It has been a while since the markets have had a meaningful correction. Over the last 3 years the only meaningful pull back was last fall when the S&P 500 dropped from 2.011 to 1,862; a little over 7% decline.
Most Money Managers would welcome a nice pull back so they could invest a few more dollars into their most favorite companies. They would love to pick up a bargain. As volatility returns to the market; as it most certainly will, there are 7 things investors should remember:
1) Stick with your long-term plan (Short-term market fluctuations should not be a concern when you have a sound financial plan.
2) Look beyond today’s markets (No one can predict what the market will do or when, so think of it as a store-prices increase when demand is high and drops when demand is low. The long-term trend is upward).
3) Don’t let media headlines distract you from your plan (The media focuses on “Now” and not the long-term).
4) Avoid chasing the latest trends (Jumping from one investment to another can hurt your long-term performance).
5) Accredited professionals are the best managers (Your portfolio is diversified among a number of investments, and managed by highly qualified portfolio managers).

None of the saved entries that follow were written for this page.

-- ==== Sys2Proof/Machine/Start.lean ====
section
/-!
DEFINITION. Starting commands (R330, R331), reading for a command, and NOP, WAIT, SIGNAL, WATCH (R344), LAUNCH (R345 to
R349), REPLAY (R351).
-/
namespace Sys2Proof.Machine

/-! Tensors of a copy command (R352, R133). -/

/-- CONV fields. -/
def Cmd.sfmt (c : Cmd) : Nat := bits (c.n4 0x40) 4 0
def Cmd.dfmt (c : Cmd) : Nat := bits (c.n4 0x40) 9 5
def Cmd.rnd (c : Cmd) : Nat := bits (c.n4 0x40) 11 10
def Cmd.quant (c : Cmd) : Nat := bits (c.n4 0x40) 13 12
def Cmd.saxis (c : Cmd) : Bool := (c.n4 0x40).testBit 14
def Cmd.linedS (c : Cmd) : Bool := (c.n4 0x40).testBit 15
def Cmd.linedD (c : Cmd) : Bool := (c.n4 0x40).testBit 16
def Cmd.blocked (c : Cmd) : Bool := (c.n4 0x40).testBit 17
def Cmd.rows (c : Cmd) : Nat := c.n4 0x38
def Cmd.cols (c : Cmd) : Nat := c.n4 0x3C
/-- Elements per microblock. -/
def Cmd.micro (c : Cmd) : Nat := if c.quant = 1 then 32 else 16

/-- Bit position of element (r, c) of a tensor of `w`-bit elements: packed, or in blocks of R133. -/
def elemBit (blocked : Bool) (stride cols w r c : Nat) : Nat :=
  if blocked then (r / 32 * stride + c / 32) * (1024 * w) + (r % 32 * 32 + c % 32) * w else (r * cols + c) * w

/-- Bytes from the first to the last element of a tensor. -/
def extent (blocked : Bool) (stride rows cols w : Nat) : Nat :=
  if rows = 0 || cols = 0 then 0 else (elemBit blocked stride cols w (rows - 1) (cols - 1) + w + 7) / 8

/-- Byte offset of the scale of element (r, c) (R133, R352). -/
def scaleOff (blocked saxis : Bool) (stride cols g r c : Nat) : Nat :=
  if blocked then
    let sidx := if saxis then c % 32 else r % 32
    let kpos := if saxis then r % 32 else c % 32
    (r / 32 * stride + c / 32) * (32 * (32 / g)) + sidx * (32 / g) + kpos / g
  else if saxis then r / g * cols + c
  else r * (cols / g) + c / g

def Cmd.srcLen (c : Cmd) : Nat := extent c.blocked (c.n4 0x44) c.rows c.cols (fmtBits c.sfmt)
def Cmd.dstLen (c : Cmd) : Nat := extent c.blocked (c.n4 0x48) c.rows c.cols (fmtBits c.dfmt)
def Cmd.linLen (c : Cmd) : Nat :=
  let s := if c.linedS then extent c.blocked (c.n4 0x44) c.rows c.cols 16 else 0
  let d := if c.linedD then extent c.blocked (c.n4 0x48) c.rows c.cols 16 else 0
  if s > d then s else d
def Cmd.sclLen (c : Cmd) : Nat :=
  if c.quant = 0 || c.rows = 0 || c.cols = 0 then 0
  else scaleOff c.blocked c.saxis (c.n4 0x48) c.cols c.micro (c.rows - 1) (c.cols - 1) + 1

/-- The length that a copy or fabric command uses from each of its references (R341). -/
def Cmd.refLen (c : Cmd) (o : Nat) : Nat :=
  match c.opc with
  | 0x20 => if o = 0x10 || o = 0x18 then c.n8 0x38 else 0
  | 0x21 => if o = 0x18 then c.n8 0x38 else 0
  | 0x22 => if o = 0x10 then c.srcLen else if o = 0x18 then c.dstLen else if o = 0x20 then c.sclLen else if o = 0x28 then c.linLen else 0
  | 0x23 => if o = 0x10 then c.srcLen else if o = 0x18 then c.dstLen else if o = 0x28 then c.linLen else 0
  | 0x30 => if o = 0x10 then c.n8 0x20 else 0
  | 0x32 => if o = 0x10 then 4 * c.n8 0x18 else if o = 0x28 then 48 else 0
  | 0x33 => if o = 0x10 then c.n4 0x28 * c.n4 0x2C else if o = 0x18 then 4 * c.n4 0x28 else if o = 0x20 then 65536 else 0
  | _ => 0

/-! COMMAND_START. -/

/-- A command removed before its start (R364): it performs no access but its record. -/
def startRemoved (s : State) (c : Cmd) : State :=
  let c1 := { c with stage := .running }
  let done (s : State) (c : Cmd) : State := modCmd s c.q c.serial (fun _ => Cmd.finish c csAborted 0x40)
  if c.eng ≥ 40 then done s c1
  else match relocAll s c1 (fun _ => 0) [8] with
  | (c2, none, s1) => done s1 c2
  | (c2, some _, s1) => done s1 c2

/-- COMMAND_START: an engine with a free place chooses a ready queue and starts its next command (R331). -/
def execCommandStart (e : Nat) (s : State) : Out :=
  .next (if e ≥ 44 || !inService s (pgEng e) || placesUsed s e ≥ engLimit e then s
    else
      let qs := readyQueues s e
      let cs := (qs.map (qPrio s)).eraseDups
      if qs.isEmpty then s
      else
        let x := tgetD s.engs e {}
        let set := (List.range 8).filter (fun c => cs.contains c)
        let begun := if x.ready = set then x.begun else []
        let cl := pickClass s e set (fun c => tgetD begun c 0)
        match pickQueue (qs.filter (fun q => qPrio s q = cl)) (tgetD x.lastQ cl 16383) with
        | none => s
        | some q =>
          let s1 := if (queueCmds s q).all inExec then fetchCmd s q else s
          match (queueCmds s1 q).find? (fun c => !inExec c) with
          | none => s1
          | some c =>
            if qState s1 q ≠ 1 || !mayStart s1 c then s1
            else
              let s2 := { s1 with engs := tput s1.engs e { x with lastQ := tput x.lastQ cl q, last := some (q, c.serial), ready := set, begun := tput begun cl (tgetD begun cl 0 + 1) } }
              if c.asked = some 0x40 then startRemoved s2 c else startCmd s2 c c.refLen)

/-! Reading lines for a command. -/

/-- The read request of a command for a remote line. -/
def lineReq (s : State) (c : Cmd) (g : Glob) : Option Req :=
  s.reqs.find? (fun r => c.reqs.contains r.id && r.k.kind == pkRead && r.k.dst == g.dev && r.k.addr == g.addr)

/-- A line as the command reads it, with its mark; a refused or lost read gives a marked line (R406). -/
def lineData (s : State) (slot : Nat) (c : Cmd) (d : Dest) : List Nat × Bool :=
  match d with
  | .loc p => (readPhys s slot p 128, isMarked s p)
  | .mir p _ => (readPhys s slot p 128, isMarked s p)
  | .rem g => match lineReq s c g with
    | some r => r.line
    | none => ([], true)

/-- What reading lines gives: wait, a translation fault, or the lines: virtual address, bytes, mark. -/
inductive Got where
  | wait (s : State)
  | fail (o : XOut) (s : State)
  | got (ls : List (Nat × List Nat × Bool)) (s : State)

/-- Read requests for remote lines are sent for a command (R405, R353). -/
def cmdAsk (s : State) (c : Cmd) (gs : List Glob) : State :=
  gs.foldl (fun s g =>
    let id := s.nextReq
    let s1 := sendReq s { pktTo (packet0 pkRead 0 c.space 0) g with stream := strCmd c.eng } (.cmd c.q c.serial)
    modCmd s1 c.q c.serial (fun c => { c with reqs := c.reqs ++ [id] })) s

/-- Remote lines among destinations. -/
def remLines (o : XOut) : List Glob :=
  o.ok.filterMap (fun x => match x.2.1 with
    | .rem g => some g
    | _ => none)

/-- Lines already translated are read: remote ones are asked for and waited for. -/
def gotLines (s : State) (c : Cmd) (o : XOut) : Got :=
  let rs := remLines o
  let miss := rs.filter (fun g => (lineReq s c g).isNone)
  if xoutHeld s o then .wait s
  else if !miss.isEmpty then .wait (cmdAsk s c miss.eraseDups)
  else if rs.any (fun g => ((lineReq s c g).bind (·.res)).isNone) then .wait s
  else
    let slot := spaceSlot s c.die c.space
    let s := touchDests s slot (o.ok.map (·.2.1))
    .got (o.ok.map (fun x => (x.1, lineData s slot c x.2.1))) s

/-- The lines of byte runs (address, length) are read for a command. -/
def cmdLines (s : State) (c : Cmd) (a : Acc4) (runs : List (Nat × Nat)) : Got :=
  match translateRuns s c.ag c.die c.space a false runs with
  | (o, s1) => if !o.fails.isEmpty then .fail o (countXltFault s1 c.die o) else gotLines s1 c o

/-- Bytes at a virtual address among lines read. -/
def gotBytes (ls : List (Nat × List Nat × Bool)) (va n : Nat) : List Nat :=
  (rangeFrom va n).map (fun x => match ls.find? (fun l => l.1 == x / 128 * 128) with
    | some l => l.2.1.getD (x % 128) 0
    | none => 0)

6) If your objectives have not changed, neither should your investments (The investments in your portfolio were chosen because they were compatible with your long-term goals).
7) Volatility is the friend of the long-term investor (Market will offer up great bargains from time to time allowing a portfolio manager to add to some of his best investment to create a great long-term return).
So, again as volatility returns, remember your goals, and don’t let short-term events cause you to disrupt your long-term plans.